The Bayes factors are approximated using Eq 7. We defined the prior probability of the λ model as exp(−10) in our specific formulation of the inference, therefore the only additional consideration is the posterior model probability of each model. The approximate posterior probability of the *R*_{0} model is approximately 0.0675 [0.0691, 0.0706] where the confidence interval is provided from a 1,000 bootstrap samples of the model indicator chain [32]. This leads to a log Bayes factor of -12.60 [-12.63,-12.58] for the *R*_{0} model indicating strong evidence for the static transmission force of infection model.

### Bayesian model average predictions

We sample from the posterior distributions of all models to produce estimates of the transmission intensity across the African endemic region, with median values shown in Fig 6. We take 1,000 samples of the posterior for the GLM parameters and use these with 1,000 samples of the transmission models.

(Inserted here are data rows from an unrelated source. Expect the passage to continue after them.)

/-- 05 R102 to R109, R113, Table 5-3; 20 R314; 21 R343, R344: the rounding step, the sums, products, fused products and quotients that FADD, FSUB,
FMUL, FFMA and FDIV round, and the conversions of values into formats and integers: each is the exact value rounded once, with exactly the flags of
R107; zeros, infinities and NaNs follow R103, R105 and R109. FMIN and FMAX give an operand that none lies below or above, FLDEX x · 2^n, BSCAL a · s
or a / s. -/
def Sys2Proof.Slice0.ExactRounding : Prop :=
  (∀ f ∈ [F64, F32, F16, BF16, E4M3, E5M2, E5M3], ∀ (md : RMode) (neg : Bool) (m : Nat) (e : Int),
    (m = 0 → f.ofVal md (.fin neg m e) = (f.zero neg, 0)) ∧
    (m ≠ 0 → f.kind = .e5m3 → neg = true → f.ofVal md (.fin neg m e) = (f.nanBits, fIV)) ∧
    (m ≠ 0 → (f.kind = .e5m3 → neg = false) → Rounds f md neg (m * 2 ^ e) (f.ofVal md (.fin neg m e))) ∧
    ∀ num den : Nat, 0 < num → 0 < den → (f.kind = .e5m3 → neg = false) → Rounds f md neg (num / den * 2 ^ e) (f.round md neg num den e)) ∧
  (∀ f ∈ [F64, F32, F16, BF16], ∀ (rm : Rnd) (a b c np : Bool) (m n k : Nat) (e g h : Int),
    let x := FVal.fin a m e
    let y := FVal.fin b n g
    let z := FVal.fin c k h
    let sum := rational x + rational y
    let fused := (if np then -1 else 1) * (rational x * rational y) + rational z
    (sum ≠ 0 → Rounds f (.std rm) (decide (sum < 0)) (magnitude sum) (f.add rm x y)) ∧
    (sum = 0 → f.add rm x y = (f.zero (if m = 0 ∧ a = b then a else rm == .rdn), 0)) ∧
    (rational x * rational y ≠ 0 → Rounds f (.std rm) (a != b) (magnitude (rational x * rational y)) (f.mul rm x y)) ∧
    (rational x * rational y = 0 → f.mul rm x y = (f.zero (a != b), 0)) ∧
    (fused ≠ 0 → Rounds f (.std rm) (decide (fused < 0)) (magnitude fused) (f.fma rm np x y z)) ∧
    (fused = 0 → f.fma rm np x y z = (f.zero (if k = 0 ∧ ((a != b) != np) = c then c else rm == .rdn), 0)) ∧
    (m ≠ 0 → n ≠ 0 → Rounds f (.std rm) (a != b) (magnitude (rational x / rational y)) (f.div (.std rm) x y)) ∧
    (m = 0 → n ≠ 0 → f.div (.std rm) x y = (f.zero (a != b), 0)) ∧
    (n = 0 → f.div (.std rm) x y = if m = 0 then (f.nanBits, fIV) else (f.infinity (a != b), fDZ)) ∧
    (f.add rm (.inf a) y = (f.infinity a, 0) ∧ f.add rm x (.inf b) = (f.infinity b, 0) ∧
      f.add rm (.inf a) (.inf b) = if a = b then (f.infinity a, 0) else (f.nanBits, fIV)) ∧
    (f.mul rm (.inf a) y = (if n = 0 then (f.nanBits, fIV) else (f.infinity (a != b), 0)) ∧
      f.mul rm x (.inf b) = (if m = 0 then (f.nanBits, fIV) else (f.infinity (a != b), 0)) ∧ f.mul rm (.inf a) (.inf b) = (f.infinity (a != b), 0)) ∧
    (f.div (.std rm) (.inf a) y = (f.infinity (a != b), 0) ∧ f.div (.std rm) x (.inf b) = (f.zero (a != b), 0) ∧
      f.div (.std rm) (.inf a) (.inf b) = (f.nanBits, fIV)) ∧
    f.fma rm np x y (.inf c) = (f.infinity c, 0) ∧ (∀ sig, f.fma rm np x y (.nan sig) = (f.nanBits, signals [.nan sig])) ∧
    (n = 0 → ∀ v, f.fma rm np (.inf a) y v = (f.nanBits, fIV)) ∧ (m = 0 → ∀ v, f.fma rm np x (.inf b) v = (f.nanBits, fIV)) ∧
    (∀ p q : FVal, (p = .inf a ∧ q = y ∧ n ≠ 0) ∨ (p = x ∧ q = .inf b ∧ m ≠ 0) ∨ (p = .inf a ∧ q = .inf b) →
      f.fma rm np p q z = (f.infinity ((a != b) != np), 0) ∧ (∀ sig, f.fma rm np p q (.nan sig) = (f.nanBits, signals [.nan sig])) ∧
      f.fma rm np p q (.inf c) = if c = ((a != b) != np) then (f.infinity c, 0) else (f.nanBits, fIV))) ∧
  (∀ (f : Fmt) (mx : Bool) (p q : Nat), let x := f.val p
    let y := f.val q
    (x.isNan = true ∨ y.isNan = true → f.minmax mx p q = (f.nanBits, signals [x, y])) ∧
    (x.isNan = false → y.isNan = false →
      (f.minmax mx p q = (p, 0) ∧ ¬ (if mx then Below x y else Below y x)) ∨ (f.minmax mx p q = (q, 0) ∧ ¬ (if mx then Below y x else Below x y)))) ∧
  (∀ f ∈ [F64, F32, F16, BF16], ∀ (rm : Rnd) (p : Nat) (k : Int), match f.val p with
    | .nan sig => f.ldexp rm (f.val p) k = (f.nanBits, signals [.nan sig])
    | .inf neg => f.ldexp rm (f.val p) k = (f.infinity neg, 0)
    | .fin neg m e => (m = 0 → f.ldexp rm (f.val p) k = (f.zero neg, 0)) ∧
        (m ≠ 0 → Rounds f (.std rm) neg (m * 2 ^ (e + k)) (f.ldexp rm (f.val p) k))) ∧
  (∀ f ∈ [F64, F32], ∀ (rm : Rnd) (inv : Bool) (a sc : FVal) (n : Bool) (m k : Nat) (e h : Int),
    (a.isNan = true ∨ sc.isNan = true → bscale f rm inv a sc = (f.nanBits, signals [a])) ∧
    (bscale f rm false (.inf n) (.fin false k h) = if k = 0 then (f.nanBits, fIV) else (f.infinity n, 0)) ∧
    (bscale f rm true (.inf n) (.fin false k h) = (f.infinity n, 0)) ∧
    (m = 0 ∨ k = 0 → bscale f rm false (.fin n m e) (.fin false k h) = (f.zero n, 0)) ∧
    (m ≠ 0 → k ≠ 0 → Rounds f (.std rm) n (m * k * 2 ^ (e + h)) (bscale f rm false (.fin n m e) (.fin false k h)) ∧
      Rounds f (.std rm) n (m / k * 2 ^ (e - h)) (bscale f rm true (.fin n m e) (.fin false k h))) ∧
    (k = 0 → bscale f rm true (.fin n m e) (.fin false k h) = if m = 0 then (f.nanBits, fIV) else (f.infinity n, fDZ)) ∧
    (k ≠ 0 → m = 0 → bscale f rm true (.fin n m e) (.fin false k h) = (f.zero n, 0))) ∧
  (∀ c ∈ floatTypes, ∀ (md : RMode) (v : FVal) (p : Nat), CType.convert c.1 md v = c.2.1.ofVal md v ∧ CType.value c.1 p = c.2.1.val (p % 2 ^ c.2.2)) ∧
  (∀ c ∈ intTypes, ∀ (md : RMode) (v : FVal) (p : Nat), let r := toIntType c.2.1 c.2.2 md v
    CType.convert c.1 md v = (if c.2.1 = true ∧ c.2.2 < 32 then wrap 32 (sext c.2.2 r.1) else r.1, r.2) ∧
    rational (CType.value c.1 p) = readInt c.2.1 c.2.2 p) ∧
  (∀ (f : Fmt) (md : RMode) (neg sig sg : Bool) (w : Nat),
    f.ofVal md (.nan sig) = (f.nanBits, signals [.nan sig]) ∧ f.ofVal md (.inf neg) = (if f.kind = .ieee then (f.infinity neg, 0) else (f.nanBits, fIV)) ∧
    toIntType sg w md (.nan sig) = (0, fIV) ∧ toIntType sg w md (.inf neg) = (wrap w (if neg then intMin sg w else intMax sg w), fIV)) ∧
  (∀ (f : Fmt) (rm : Rnd) (np : Bool) (x y z : FVal), x.isNan = true ∨ y.isNan = true →
    f.add rm x y = (f.nanBits, signals [x, y]) ∧ f.mul rm x y = (f.nanBits, signals [x, y]) ∧ f.div (.std rm) x y = (f.nanBits, signals [x, y]) ∧
    f.fma rm np x y z = (f.nanBits, signals [x, y, z])) ∧
  ([F64, F32, F16, BF16, E4M3, E5M2, E5M3].map Fmt.nanBits = [0x7FF8000000000000, 0x7FC00000, 0x7E00, 0x7FC0, 0x7F, 0x7E, 0xFF]) ∧
  (∀ (sg : Bool), ∀ w ∈ [8, 16, 32, 64], ∀ (md : RMode) (neg : Bool) (m : Nat) (e : Int), ∃ (lo hi : Rat) (n : Nat),
    Around (fun y => ∃ k : Nat, y = k) (m * 2 ^ e) lo hi ∧ RoundedTo md neg (fun y => ∃ k : Nat, y = 2 * k) (m * 2 ^ e) lo hi n ∧
    let i : Int := if neg then -n else n
    toIntType sg w md (.fin neg m e) =
      if i < intMin sg w then (wrap w (intMin sg w), fIV) else if intMax sg w < i then (wrap w (intMax sg w), fIV)
      else (wrap w i, if (n : Rat) = m * 2 ^ e then 0 else fNX))

namespace Sys2Proof.Slice0

/-- A finite term of a sum as a rational number. -/
def termValue : Term → Rat
  | .fin neg m e => (if neg then -1 else 1) * m * 2 ^ e
  | _ => 0

/-- The exact total of terms. -/
def total (ts : List (Term × Nat)) : Rat := (ts.map fun t => termValue t.1).foldl (· + ·) 0

end Sys2Proof.Slice0

/-- 05 R110, R111; 22 R384: the sums that nodes of the lane trees and elements of a tile round. The exact total of all terms is rounded once into
the format, with the flags of that rounding and of its terms: a total of zero is +0 in every mode, and −0 only where each of one or more terms is
−0. A NaN term, or infinities of both signs, give NaN, the latter with IV; else an infinite term gives that infinity. The terms of products are the
exact products, NaN with IV for 0 · ∞; a signalling NaN sets IV. A node of a tree combines its two children by such a sum, by FMIN or FMAX, or in
integers, which wrap. -/
def Sys2Proof.Slice0.ExactSums : Prop :=
  (∀ f ∈ [F64, F32], ∀ (rm : Rnd) (ts : List (Term × Nat)),
    let terms := ts.map (·.1)
    let fl := (ts.map (·.2)).foldl (· ||| ·) 0
    let clash := Term.inf false ∈ terms ∧ Term.inf true ∈ terms
    let minus := terms ≠ [] ∧ ∀ t ∈ terms, ∃ e, t = .fin true 0 e
    (Term.nan ∈ terms ∨ clash → f.sum rm ts = (f.nanBits, if clash then fl ||| fIV else fl)) ∧
    (∀ neg, Term.nan ∉ terms → Term.inf neg ∈ terms → Term.inf (!neg) ∉ terms → f.sum rm ts = (f.infinity neg, fl)) ∧
    ((∀ t ∈ terms, ∃ n m e, t = .fin n m e) →
      (total ts = 0 → minus → f.sum rm ts = (f.zero true, fl)) ∧
      (total ts = 0 → ¬ minus → f.sum rm ts = (f.zero false, fl)) ∧
      (total ts ≠ 0 → ∃ x, Rounds f (.std rm) (decide (total ts < 0)) (magnitude (total ts)) x ∧ f.sum rm ts = (x.1, x.2 ||| fl)))) ∧
  (∀ (x y : FVal) (a b : Bool) (m n : Nat) (e g : Int),
    (x.isNan = true ∨ y.isNan = true → prodTerm x y = (.nan, signals [x, y])) ∧
    (∃ k h, prodTerm (.fin a m e) (.fin b n g) = (.fin (a != b) k h, 0) ∧
      termValue (.fin (a != b) k h) = rational (.fin a m e) * rational (.fin b n g)) ∧
    prodTerm (.inf a) (.fin b n g) = (if n = 0 then (.nan, fIV) else (.inf (a != b), 0)) ∧
    prodTerm (.fin b n g) (.inf a) = (if n = 0 then (.nan, fIV) else (.inf (a != b), 0)) ∧
    prodTerm (.inf a) (.inf b) = (.inf (a != b), 0) ∧
    (x.isNan = true → x.term = (.nan, signals [x])) ∧ FVal.term (.inf a) = (.inf a, 0) ∧ FVal.term (.fin a m e) = (.fin a m e, 0)) ∧
  (∀ (t : RType) (rm : Rnd) (x y : Nat),
    (RType.isFloat t = true → let f := RType.fmt t
      combine t rm .add x y = f.sum rm [(f.val x).term, (f.val y).term] ∧
      combine t rm .min x y = f.minmax false x y ∧ combine t rm .max x y = f.minmax true x y) ∧
    (RType.isFloat t = false →
      let v := readInt (RType.signed t) (RType.w t)
      combine t rm .add x y = (((v x + v y).emod (2 ^ RType.w t)).toNat, 0) ∧
      (∃ z, combine t rm .min x y = (z, 0) ∧ (z = x ∨ z = y) ∧ v z ≤ v x ∧ v z ≤ v y) ∧
      ∃ z, combine t rm .max x y = (z, 0) ∧ (z = x ∨ z = y) ∧ v x ≤ v z ∧ v y ≤ v z))

/-! ## Predicates, comparisons, and results of their own shape -/

namespace Sys2Proof.Slice0

/-- The guard, P[D] and the new bit of a lane, of the instructions that write one predicate in the active lanes. -/
def predicateRow : Instr → Option (Guard × PReg × (State → Nat → Bool))
  | .icmp g t c d a b => some (g, d, fun s l =>
      let x := readInt (SType.signed t) (SType.w t) (src t.dbl a s l)
      let y := readInt (SType.signed t) (SType.w t) (src t.dbl b s l)
      match c with
      | .eq => decide (x = y) | .ne => decide (x ≠ y) | .lt => decide (x < y) | .le => decide (x ≤ y)
      | .gt => decide (x > y) | .ge => decide (x ≥ y))
  | .pand g na nb d a b => some (g, d, fun s l => ((s.grp.P a.val).getLsbD l != na) && ((s.grp.P b.val).getLsbD l != nb))
  | .por g na nb d a b => some (g, d, fun s l => ((s.grp.P a.val).getLsbD l != na) || ((s.grp.P b.val).getLsbD l != nb))
  | .pxor g na nb d a b => some (g, d, fun s l => ((s.grp.P a.val).getLsbD l != na) ^^ ((s.grp.P b.val).getLsbD l != nb))
  | .vote g (.any d) inv p => some (g, d, fun s _ => (List.range 32).any fun l => (s.lanes g).getLsbD l && ((s.grp.P p.val).getLsbD l != inv))
  | .vote g (.all d) inv p => some (g, d, fun s _ => (List.range 32).all fun l => !(s.lanes g).getLsbD l || ((s.grp.P p.val).getLsbD l != inv))
  | .vote g (.eq d) inv p => some (g, d, fun s _ =>
      ((List.range 32).all fun l => !(s.lanes g).getLsbD l || ((s.grp.P p.val).getLsbD l != inv)) ||
      ((List.range 32).all fun l => !(s.lanes g).getLsbD l || ((s.grp.P p.val).getLsbD l == inv)))
  | _ => none

/-- P[D] takes a bit in the lanes of a mask, P15 none; all other bits of predicates stay. -/
def WritesBits (act : W32) (d : PReg) (f : Nat → Bool) (s t : State) : Prop :=
  ∀ q l, l < 32 → (t.grp.P q).getLsbD l = if q = d.val ∧ q ≠ 15 ∧ act.getLsbD l = true then f l else (s.grp.P q).getLsbD l

end Sys2Proof.Slice0

/-- 21 R359, 22 R381, 23 R429: ICMP, PAND, POR, PXOR and VOTE.any, .all, .eq write one predicate in the active lanes. -/
def Sys2Proof.Slice0.PredicateResults : Prop :=
  ∀ (i : Instr) (g : Guard) (d : PReg) (f : State → Nat → Bool), predicateRow i = some (g, d, f) →
    ∀ s : State, g.isNever = false → Clear i s →
    ∃ t m, exec i s = .next t ∧ t = issued (s.lanes g) { s with grp := { s.grp with p := m } } ∧
      WritesBits (s.lanes g) d (f s) s t ∧ SameMemory s t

Median posterior estimates of the GLM and transmission model parameters are used to calculate either (a) force of infection or (b) *R*_{0} across the African endemic region. Countries not considered endemic for yellow fever are shown in grey. Maps were produced from GADM version 2.0.

The transmission models are then sampled proportional to their model evidence under the assumption of equal priors, see Eq 8. In this case, the *R*_{0} model is sampled with probability 3.37×10^{−6}, so essentially all 1,000 predictions shown in Fig 7 are obtained from the λ model. We also consider the case where the model priors are as we defined, *π*_{λ} = exp(−10), the resulting burden predictions are shown in Fig K in S1 Text.

1,000 predictions of the burden in 2018 across the African endemic zone on log10 scale. The probability an infection is severe is drawn from a beta distribution with shape parameters 6.4 and 44.6 [39]. Predictions are drawn from each transmission model proportional to the model evidence under the assumption of equal model priors where pink points come from the λ model and blue points, from the *R*_{0} model.

## Discussion

We have presented a framework to assess model evidence for two transmission models for yellow fever in Africa. We have used these two models in conjunction with a model of relative risk of yellow fever reports to estimate transmission intensity across the African endemic region. We were then able to produce average model predictions of the burden across the region according to each model’s evidence.

We found strong support for the static force of infection model with a Bayes factor of 2.95 ×10^{5} (95% CrI [2.95 ×10^{5}, 2.95 ×10^{5}]). This suggests that for the currently included serological surveys, there is more support for the static force of infection model. This could be due to unsuitability of the *R*_{0} model for the type of data we have access to or the sparsity of the data itself; however, it could also indicate the relative validity of assumptions concerning yellow fever transmission in Africa.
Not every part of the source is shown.